Life

The Case Against the Kids’ Table at Thanksgiving Dinner

If experts suggest that families dining together is a cure for social ills, why would we stop on the day when family dinner is required?

The kids’ table at Thanksgiving dinner is a de facto right of passage. The childrens’ plates are cheap and often straight-up disposable. The napkins are paper and juice boxes replace crystal goblets. The setup and dissociation from adults make the Turkey Day kids table a place of culinary chaos, where children tell fart jokes and play with their food with impunity. Those tiny holiday tables are often filled with laughter, but they are also gross, messy, loud and largely demeaning as a kid gets older. Sure, that makes the graduation to the adult table feel that much more victorious, but should there even have to be a graduation in the first place?

Harvard University’s Family Dinner Project has found that eating meals as a family reduces a child’s risk of drug use, early pregnancy, depression, and obesity. A family dinner is a powerful tool; a solution to many of society’s ills. So why on Thanksgiving, when eating as a family is practically mandatory, do we relegate our children to the rickety card-table outskirts? What are we really saying when we place our kids in the Thanksgiving ghetto?

The kid’s table essentially tells children they’re unhinged monsters who can’t be trusted eating with adults. We’re saying that their presence would ruin the genteel meal. So it’s not particularly shocking when they misbehave with the mashers. And it isn’t particularly surprising they’re hesitant to eat with us during the week. How could they not reach the conclusion, “I really don’t belong here”?

Worse still is when the family screw-up is relegated to kids’ table, too. After all, if weird uncle Jack is bummed to be hanging out with the kids, then it’s not that hard to internalize the idea that eating with the kids is considered punishment.

Sure, I understand that there are logistical barriers to having everyone at the table. Far be it from me to shame someone for a lack of square footage. But the nice thing about kids is that they don’t really take up that much space. They’re small creatures on average. And it’s truly worth the effort to add an extra table-leaf or squeeze them between aunts and uncles, rather than keeping them in a faraway room. If it’s possible to have them at the table, there’s really no excuse for keeping them away.

Which is not to say that people don’t think they have good excuses: kids might cry, spill, make a mess, break something or be otherwise disruptive. Yep. They might. Because they are children. But children are also incredibly funny and thoughtful when adults take a breath, relax, and let them be themselves.

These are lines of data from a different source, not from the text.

/-- Cipher, PKE and hash jobs of a slot end with 0x0409; contexts of hashes stay open if `keep`. -/
def State.abortEngines (i : Fin 128) (keep : Bool) (s : State) : State :=
  let was := s
  State.ended i was (((s.cutPages i fun _ => true).stopPke i).updPk i (JobPage.abortHash keep))

/-- Every job and request of a slot ends with 0x0409. -/
def State.abortSlot (i : Fin 128) (s : State) : State :=
  let was := s
  let s := ((s.abortEngines i false).updKc i (KcPage.finish 0x0409)).endPages i 0x0409 fun _ => true
  State.ended i was { s with mint := s.mint.forget (·.client.slot? == some i) }

/-- Every job of every slot ends with 0x0409 (a save, or an entry into TAMPERED). -/
def State.abortAll (s : State) : State := (List.finRange 128).foldl (fun s i => s.abortSlot i) s

/-- A slot has a job or request in progress. -/
def State.slotBusy (i : Fin 128) (s : State) : Bool :=
  s.engineJobs i != 0 || (s.kct.pages[i]).busy || (s.mint.pages[i]).toList.any (·.busy) || s.store.queue.any (·.slot == i)

/-! ### What a slot holds is cleared -/

/-- The register pages of a slot are cleared, with the jobs on them (R294, R309). -/
def State.clearPages (i : Fin 128) (s : State) : State :=
  let s := s.abortSlot i
  let s := { s with cipher := { s.cipher with pages := modify s.cipher.pages i fun _ => Vector.replicate 32 {} } }
  let s := s.updPk i fun _ => {}
  { s with pke := { s.pke with running := s.pke.running.filter (· != i) } }

/-- The GEN after `g` (R268): 0x00 is never issued. -/
def nextGen (g : Byte) : Byte := if g = 0xFF then 1 else g + 1

/-- An entry written FREE: its GEN increments, and its write count goes on (R268, R274). -/
def Entry.free (e : Entry) : Entry := { gen := nextGen e.gen, wcnt := e.wcnt + 1 }

/-- VOLATILE entries of a slot are lost: they return to the free entries with a new GEN (R280, R287). -/
def State.dropVolatile (i : Fin 128) (s : State) : State :=
  let gone := (s.kct.lru[i]).filter fun k =>
    match s.kct.entries[k]? with
    | some e => e.vol && e.owner == BitVec.ofNat 8 i.val
    | none => false
  let entries := gone.foldl (fun (v : Vector Entry 32768) k =>
    if h : k < 32768 then v.set k v[k].free else v) s.kct.entries
  { s with kct := { s.kct with entries, freed := s.kct.freed ++ gone, lru := modify s.kct.lru i fun l => l.filter fun k => !gone.contains k } }

/-- The SRAM and both mailboxes of a slot are zeroed; its next start is cold. -/
def Slot.wipe (k : Slot) : Slot := { k with sram := [], mbox := {}, class0 := [], cold := true, waiting := none, inCall := false }

/-! ### Ports of a slot -/

/-- The port leaves ACTIVE at the next boundary. -/
def Port.leave (p : Port) : Port := if p.state = .active then { p with askEnd := true } else p

/-- Ports of a slot that are ACTIVE. -/
def State.activePorts (i : Fin 128) (s : State) : Nat :=
  s.sprig.ports.toList.countP fun p => p.ownedBy i && p.state == .active

/-- Every port of a slot leaves ACTIVE at the next boundary. -/
def State.closePorts (i : Fin 128) (s : State) : State :=
  { s with sprig := { s.sprig with ports := s.sprig.ports.map fun p => if p.ownedBy i then p.leave else p } }

/-- Ports of a slot, by number. -/
def State.portsOf (i : Fin 128) (s : State) : List (Fin 512) := (List.finRange 512).filter fun p => (s.sprig.ports[p]).ownedBy i

/-- The port leaves ACTIVE (R53, R56): what Thyme queued is dropped, CAN and FLD off are due, and an active period that a ping
started without a card frame counts as a false wake; at the limit the baseline is seeded again. -/
def Port.endActive (p : Port) : Port :=
  if p.state = .active then
    let p := { p with canDue := true, downq := [] }
    if p.pingWake then
      let n := if p.cardFrame then 0 else p.falseWakes + 1
      if p.ping.limit ≤ n then { p with falseWakes := 0, seeding := 4, seedSum := Vector.replicate 2 {} } else { p with falseWakes := n }
    else p
  else p

/-- Unconsumed events of a port. -/
def Port.unread (p : Port) : Nat := (p.page.evqWr - p.page.evqRd).toNat

/-- A port changes owner at boundary B = `f`; the epoch it had is `e` (Table 03-16). Its page is zeroed and unmapped until B + 1,
what the old owner had queued is gone, and a port in ACTIVE leaves it at that boundary. -/
def Port.change (new : Option (Fin 128)) (forced : Bool) (e : BitVec 16) (f : BitVec 24) (p : Port) : Port :=
  { p.leave with owner := new, moved := some ⟨p.owner, forced, e, f, p.unread⟩, page := {}, ctx := {}, upq := [], downq := [], stale := true }

/-- The number of the frame that the coming boundary begins: an apply takes effect at that boundary, before the ports' transitions
(log 69). -/
def State.boundary24 (s : State) : BitVec 24 := (s.sprig.frame + 1).setWidth 24

/-- A port changes owner in an apply: its epoch increments. -/
def State.movePort (p : Fin 512) (new : Option (Fin 128)) (forced : Bool) (s : State) : State :=
  let n := (s.sprig.ports[p]).unread
  let s := (s.updPort p (Port.change new forced s.store.portEpoch[p] s.boundary24)).bumpPort p
  { s with hrb := { s.hrb with disc := (s.hrb.disc.incHi).incLo n } }

/-- Ports of a slot are marked for a change that the next frame boundary carries out (R87). -/
def State.markPorts (d : PortDue) (i : Fin 128) (s : State) : State :=
  { s with sprig := { s.sprig with ports := s.sprig.ports.map fun p => if p.ownedBy i then { p with due := some d } else p } }

/-- Ports of a slot are released to no owner (Table 09-8). -/
def State.freePorts (i : Fin 128) (s : State) : State := s.markPorts .free i

/-- The epoch of every port of a slot increments, and its context is zeroed (Table 09-8, R65). -/
def State.renewPorts (i : Fin 128) (s : State) : State := s.markPorts .renew i

/-! ### Quiescing (R228 to R230) -/

/-- DRBG requests of a slot that wait complete with 0x0601 when it enters QUIESCING (R336). -/
def State.dropWaiting (i : Fin 128) (s : State) : State :=
  let was := s
  let out := s.mint.waitq.filter (·.client.slot? == some i)
  let s := out.foldl (fun s r => match r.client with
    | .page _ p => s.updDp i p (DpPage.finish 0x0601)
    | .kct _ => s.updKc i (KcPage.finish 0x0601)
    | .pke _ => s.updPk i fun p => { p.abortPke with status := 0x0601 }
    | .challenge => s
    | .rekey => s
    | .migrate _ => s) s
  State.ended i was { s with mint := { s.mint with waitq := s.mint.waitq.filter fun r => !(r.client.slot? == some i) } }

/-- A slot stops running: intake closes, its cores stop and its ports close at the next boundary. -/
def State.beginQuiesce (i : Fin 128) (s : State) : State :=
  let n := s.activePorts i
  let s := s.updSlot i fun k => { k with state := .quiescing, quiesce := some { ports := n } }
  ((((s.account i).leaveCore i).dropWaiting i).closePorts i).evC 4

/-- DEV_EVENT SLOT_STATE with a state code. -/
def State.tellSlot (code : Nat) (i : Fin 128) (s : State) : State :=
  s.devEvent 0x08 (BitVec.ofNat 8 code) i.val (s.store.slotEpoch[i]).toNat

/-- The supervisor quiesces a slot that runs (R229). -/
def State.quiesceOne (i : Fin 128) (s : State) : State :=
  if (s.tenants.slots[i]).state = .running then (s.beginQuiesce i).tellSlot 3 i else s
/-- The supervisor quiesces every slot that runs. -/
def State.quiesceAll (s : State) : State := (List.finRange 128).foldl (fun s i => s.quiesceOne i) s
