-- ==== Sys2Proof/Machine/Link.lean ====
section
/-! DEFINITION. The Treor link: training, blocks, acknowledgement, credits, forwarding, reassembly and
notices (R151 to R172). -/

namespace Sys2Proof.Machine

/-! ### Fields of a block header (Table 06-4) -/

def LinkBlock.seq (b : LinkBlock) : BitVec 12 := b.hdr.extractLsb' 52 12
def LinkBlock.caddr (b : LinkBlock) : BitVec 6 := b.hdr.extractLsb' 46 6
def LinkBlock.bcast (b : LinkBlock) : Bool := b.hdr.getLsbD 45
def LinkBlock.cls (b : LinkBlock) : BitVec 2 := b.hdr.extractLsb' 43 2
def LinkBlock.kind (b : LinkBlock) : BitVec 3 := b.hdr.extractLsb' 40 3
def LinkBlock.first (b : LinkBlock) : Bool := b.hdr.getLsbD 39
def LinkBlock.last (b : LinkBlock) : Bool := b.hdr.getLsbD 38
def LinkBlock.len (b : LinkBlock) : Nat := (b.hdr.extractLsb' 29 9).toNat
/-- The valid payload bytes. -/
def LinkBlock.data (b : LinkBlock) : Bytes := b.payload.take b.len

/-- A header with its fields. -/
def blockHdr (seq : BitVec 12) (caddr : BitVec 6) (bcast : Bool) (cls : BitVec 2) (kind : BitVec 3)
    (first last : Bool) (len : Nat) : BitVec 64 :=
  seq ++ caddr ++ BitVec.ofBool bcast ++ cls ++ kind ++ BitVec.ofBool first ++ BitVec.ofBool last ++
    BitVec.ofNat 9 len ++ (0 : BitVec 29)

/-- The same block under another SEQ (R167). -/
def LinkBlock.withSeq (b : LinkBlock) (seq : BitVec 12) : LinkBlock :=
  { b with hdr := seq ++ b.hdr.extractLsb' 0 52 }

/-- Receive slots of a class (R163). -/
def classSlots (c : BitVec 2) : Nat := if c = 0 ∨ c = 3 then 8 else 24

/-! ### Symbols of the lanes (R152, R154, R159, R160) -/

/-- K27.7 before a block, K29.7 after a good one, K30.7 after a nullified one, K28.3 before an LCW (Table 06-1). -/
def sobCode : Code := ⟨true, 0xFB⟩
def eobCode : Code := ⟨true, 0xFD⟩
def ebdCode : Code := ⟨true, 0xFE⟩
def lcwCode : Code := ⟨true, 0x7C⟩

/-- The 268 bytes of a block (R158). -/
def LinkBlock.bytes (b : LinkBlock) : Bytes :=
  let m := leN 8 b.hdr.toNat ++ padTo 256 b.payload
  m ++ leN 4 (crc32c m).toNat

/-- The 12 bytes of an LCW (R160). -/
def Lcw.bytes (c : Lcw) : Bytes :=
  let m := [if c.nak then 0x02 else 0x01] ++ leN 2 c.aseq.toNat ++ [0] ++ c.free.toList
  m ++ leN 4 (crc32c m).toNat

/-- The 14 bytes of a training set (Table 06-2). -/
def TrainSet.bytes (t : TrainSet) : Bytes :=
  [t.step, t.lane, t.lmin, t.lmax, t.role, t.upaddr, t.laneMask, t.width, t.lsel, BitVec.ofNat 8 (b2n t.fresh + 2 * b2n t.ordered)] ++
    leN 2 t.nextSeq.toNat ++ [0, 0]

/-- The fields of 14 bytes. -/
def TrainSet.ofBytes (b : Bytes) : TrainSet :=
  { step := byteAt b 0, lane := byteAt b 1, lmin := byteAt b 2, lmax := byteAt b 3, role := byteAt b 4, upaddr := byteAt b 5
    laneMask := byteAt b 6, width := byteAt b 7, lsel := byteAt b 8, fresh := (byteAt b 9).getLsbD 0
    ordered := (byteAt b 9).getLsbD 1, nextSeq := BitVec.ofNat 12 (fld b 10 2) }

/-- The bytes of lane `i` of `w`: byte `k` of the whole travels on lane `k` mod `w` (R159). -/
def laneBytes (w i : Nat) (b : Bytes) : Bytes := (List.range ((b.length + w - 1 - i) / w)).map fun k => byteAt b (k * w + i)

/-- Bytes striped over `w` lanes, each framed by its first and last symbols. -/
def stripe (w : Nat) (first last : List Code) (b : Bytes) : List (List Code) :=
  (List.range w).map fun i => first ++ (laneBytes w i b).map dataCode ++ last

/-- The codes of a lane's symbols; a code violation or a disparity error gives none. -/
def LaneSyms.codes (x : LaneSyms) : Option (List Code) := decodeSyms x.rd x.syms

/-- The codes of all lanes. -/
def allCodes : List LaneSyms → Option (List (List Code))
  | [] => some []
  | x :: r => match x.codes, allCodes r with
    | some c, some cs => some (c :: cs)
    | _, _ => none

/-- The `n` data bytes that lanes framed by `first` and `last` carry; none where a lane has another count, another
delimiter or a control symbol inside. -/
def unstripe (n : Nat) (first last : List Code) (lanes : List (List Code)) : Option Bytes :=
  let w := lanes.length
  let inner (l : List Code) : List Code := (l.drop first.length).take (n / w)
  if w ≠ 0 ∧ lanes.all (fun l => l == first ++ inner l ++ last && (inner l).length == n / w && (inner l).all (!·.ctrl)) then
    some ((List.range n).map fun k => (((lanes.getD (k % w) []).drop first.length).getD (k / w) (dataCode 0)).byte)
  else none

/-- What a port makes of a received block (R159). -/
inductive BlockRx where
  | good (b : LinkBlock)
  | nullified
  | failed
  deriving DecidableEq, Repr
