-- ==== Sys2Proof/Machine/Sprig.lean ====
section
/-! DEFINITION. Sprig ports and the sprig link: frames, windows, acknowledgement, training, pings and port states (R29 to
R59). -/

namespace Sys2Proof.Machine

abbrev State.updSprig (s : State) (f : Sprig → Sprig) : State := { s with sprig := f s.sprig }

/-! ### Items and windows on the wire (R34 to R36, R45) -/

/-- Symbols packed four to a byte, the first in bits [1:0]. -/
def packSyms : List (BitVec 2) → Bytes
  | [] => []
  | [a] => [a.setWidth 8]
  | [a, b] => [BitVec.ofNat 8 (a.toNat + 4 * b.toNat)]
  | [a, b, c] => [BitVec.ofNat 8 (a.toNat + 4 * b.toNat + 16 * c.toNat)]
  | a :: b :: c :: d :: r => BitVec.ofNat 8 (a.toNat + 4 * b.toNat + 16 * c.toNat + 64 * d.toNat) :: packSyms r

/-- The bytes of a downlink item (Table 02-5). -/
def DownItem.bytes : DownItem → Bytes
  | .txs t prof cont s15 e15 syms =>
    let b := leN 4 t.toNat ++ [prof, BitVec.ofNat 8 (b2n cont + 2 * b2n s15 + 4 * b2n e15), BitVec.ofNat 8 syms.length] ++ packSyms syms
    [1, BitVec.ofNat 8 b.length] ++ b
  | .fld t on ant => [2, 6] ++ leN 4 t.toNat ++ [BitVec.ofNat 8 (b2n on), BitVec.ofNat 8 (b2n ant)]
  | .png t dur ant => [3, 7] ++ leN 4 t.toNat ++ leN 2 dur.toNat ++ [ant.setWidth 8]
  | .rxc o c prof => [4, 9] ++ leN 4 o.toNat ++ leN 4 c.toNat ++ [prof]
  | .can => [5, 0]
  | .cfg key v => [6, 3, key] ++ leN 2 v.toNat
  | .stq => [7, 0]

/-- The KIND code of a block (Table 02-4). -/
def SprigKind.code : SprigKind → Nat
  | .idle => 0 | .data => 1 | .train => 2 | .stop => 3

/-- The block header of a window (Table 02-3). -/
def DownWindow.header (w : DownWindow) : Word :=
  BitVec.ofNat 32 (w.ftag.toNat * 2 ^ 26 + w.try_.toNat * 2 ^ 24 + w.kind.code * 2 ^ 21 + w.payload.length * 2 ^ 14 + b2n w.nak * 2 ^ 13 +
    b2n w.av * 2 ^ 12 + w.aseq.toNat * 2 ^ 8 + w.seq.toNat * 16 + b2n w.more * 8)

/-- The CRC-16 of a window: over header and payload field (R35). -/
def windowCrc (hdr : Word) (payload : Bytes) : BitVec 16 := (leN 4 hdr.toNat ++ padTo 80 payload).foldl crc16Byte 0xFFFF

/-- The 90 codes of a window: preamble, K28.5, header, payload field and CRC (Table 02-2). -/
def windowCodes (hdr : Word) (payload : Bytes) : List Code :=
  List.replicate 3 (dataCode 0xB5) ++ [k28_5] ++
    (leN 4 hdr.toNat ++ padTo 80 payload ++ leN 2 (windowCrc hdr payload).toNat).map dataCode

/-- A window on the line: coded from negative disparity (R30). -/
def DownWindow.symbols (w : DownWindow) : List (BitVec 10) := encodeSyms false (windowCodes w.header w.payload)

/-- The codes of an uplink window; none where a symbol breaks the code. -/
def UpWindow.codes (w : UpWindow) : Option (List Code) := decodeSyms false w.syms
/-- Bytes of an uplink window. -/
def UpWindow.bytes (w : UpWindow) (k n : Nat) : Bytes := (((w.codes.getD []).drop k).take n).map (·.byte)
/-- The header of an uplink window. -/
def UpWindow.hdr (w : UpWindow) : Word := BitVec.ofNat 32 (leVal (w.bytes 4 4))
/-- The payload field. -/
def UpWindow.payload (w : UpWindow) : Bytes := w.bytes 8 80
/-- The CRC field. -/
def UpWindow.crc (w : UpWindow) : BitVec 16 := BitVec.ofNat 16 (leVal (w.bytes 88 2))

/-- Symbol 3 is K28.5, no symbol has a code violation or a disparity error, and symbols 4 to 89 are data (R31). -/
def UpWindow.coded (w : UpWindow) : Bool :=
  match w.codes with
  | none => false
  | some l => l.length == 90 && l.getD 3 {} == k28_5 && (l.drop 4).all (!·.ctrl)

/-- An uplink window is a good block (R31). -/
def UpWindow.good (w : UpWindow) : Bool := w.coded && w.payload.length == 80 && w.crc == windowCrc w.hdr w.payload

/-- Bits of a byte string, least significant first. -/
def bitsLsb (b : Bytes) : List Bool := b.flatMap fun x => (List.range 8).map x.getLsbD

/-- A value that fits in a byte string of `n` bits: the first `n` bits. -/
def takeBits (b : Bytes) (n : Nat) : List Bool := (bitsLsb b).take n

/-- One uplink item by its type and body (Table 02-6); `mask`: reports carry collision masks (profile 0x10); `two`: a two-antenna
SH2 head. None: malformed. -/
def parseUp (mask two : Bool) (type : Byte) (b : Bytes) : Option UpItem :=
  match type.toNat with
  | 0x81 =>
    let fl := byteAt b 0
    let n := fld b 1 1
    let sof := fl.getLsbD 0
    let o := if sof then 6 else 2
    let k := (n + 7) / 8
    if 64 < n ∨ b.length ≠ o + k + (if mask then k else 0) then none
    else some (.rxb sof (fl.getLsbD 1) (fl.getLsbD 2) (BitVec.ofNat 32 (if sof then fld b 2 4 else 0)) (takeBits (slice b o k) n)
      (if mask then takeBits (slice b (o + k) k) n else []))
  | 0x82 => if b.length = 9 ∧ fld b 4 1 ≤ b2n two then some (.prp (BitVec.ofNat 32 (fld b 0 4)) (byteAt b 4 == 1) (BitVec.ofNat 16 (fld b 5 2)) (BitVec.ofNat 16 (fld b 7 2)))
    else none
  | 0x83 => if b.length = 9 ∧ 1 ≤ fld b 8 1 ∧ fld b 8 1 ≤ 4 then some (.lte (BitVec.ofNat 32 (fld b 0 4)) (BitVec.ofNat 32 (fld b 4 4)) (byteAt b 8)) else none
  | 0x84 => if b.length = 2 then some (.hst (byteAt b 0) (byteAt b 1)) else none
  | _ => none

/-- The items of a DATA payload; none where one is malformed (R45). -/
def parseUps (mask two : Bool) : Nat → Bytes → Option (List UpItem)
  | 0, b => if b = [] then some [] else none
  | n + 1, b =>
    if b = [] then some []
    else
      let len := fld b 1 1
      if b.length < 2 + len then none
      else match parseUp mask two (byteAt b 0) (slice b 2 len), parseUps mask two n (b.drop (2 + len)) with
        | some i, some r => some (i :: r)
        | _, _ => none

/-- Bytes that an item takes in the uplink queue. -/
def UpItem.size : UpItem → Nat
  | .rxb sof _ _ _ bits mask => 4 + (if sof then 4 else 0) + (bits.length + 7) / 8 + (mask.length + 7) / 8
  | .prp .. => 11
  | .lte .. => 11
  | .hst .. => 4

/-- An item for Thyme (R66). -/
def UpItem.forThyme : UpItem → Bool
  | .rxb .. => true
  | .prp .. => false
  | .lte .. => true
  | .hst .. => false

/-! ### Faults and the state of the link -/

/-- The lower of two causes, 0 for none (R57). -/
def causeMin (a b : BitVec 3) : BitVec 3 := if a = 0 then b else if b = 0 then a else if a ≤ b then a else b

/-- A cause of Table 02-17 arises. -/
def Port.pend (c : BitVec 3) (p : Port) : Port := { p with pendCause := causeMin p.pendCause c }

/-- The device sends blocks. -/
def Port.linked (p : Port) : Bool := p.state == .training || p.state == .idleSense || p.state == .active
/-- Training is over: blocks are acknowledged. -/
def Port.joined (p : Port) : Bool := p.state == .idleSense || p.state == .active

/-- The uplink window failed, or brought nothing (R37, R39). -/
def Port.failWindow (p : Port) : Port :=
  { p with ack := { av := true, nak := true, aseq := p.expect }, fails := if p.joined then p.fails + 1 else p.fails, good := 0 }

For instance, two years ago at our family Thanksgiving dinner, our children were at the table and my 4-year-old son asked to say grace. The clan decided to take a chance. What followed was the purest one-and-a-half minute prayer any of us have ever heard (much less uttered). In his sweetest little conversational tone, he asked for blessings for the food and the “aminals” and his cousins. He asked God for fun and desserts and thanked Him for the dead relatives in heaven. The entire table grinned at the Amen. Perhaps we never would have known the joy and gratitude of a child’s heart if we’d stowed him away at a rowdy kids’ table.

And let’s be serious. Can kids lead to chaos at the table? Absolutely. But so can arguing about the results of the midterm elections. It’s contingent on the adults to relax and let shenanigans slide. After all, we are tasked to be thankful for more than just food at the Thanksgiving feast. We are also tasked with being thankful for those that surround us, regardless of how many fingers they dip in the gravy.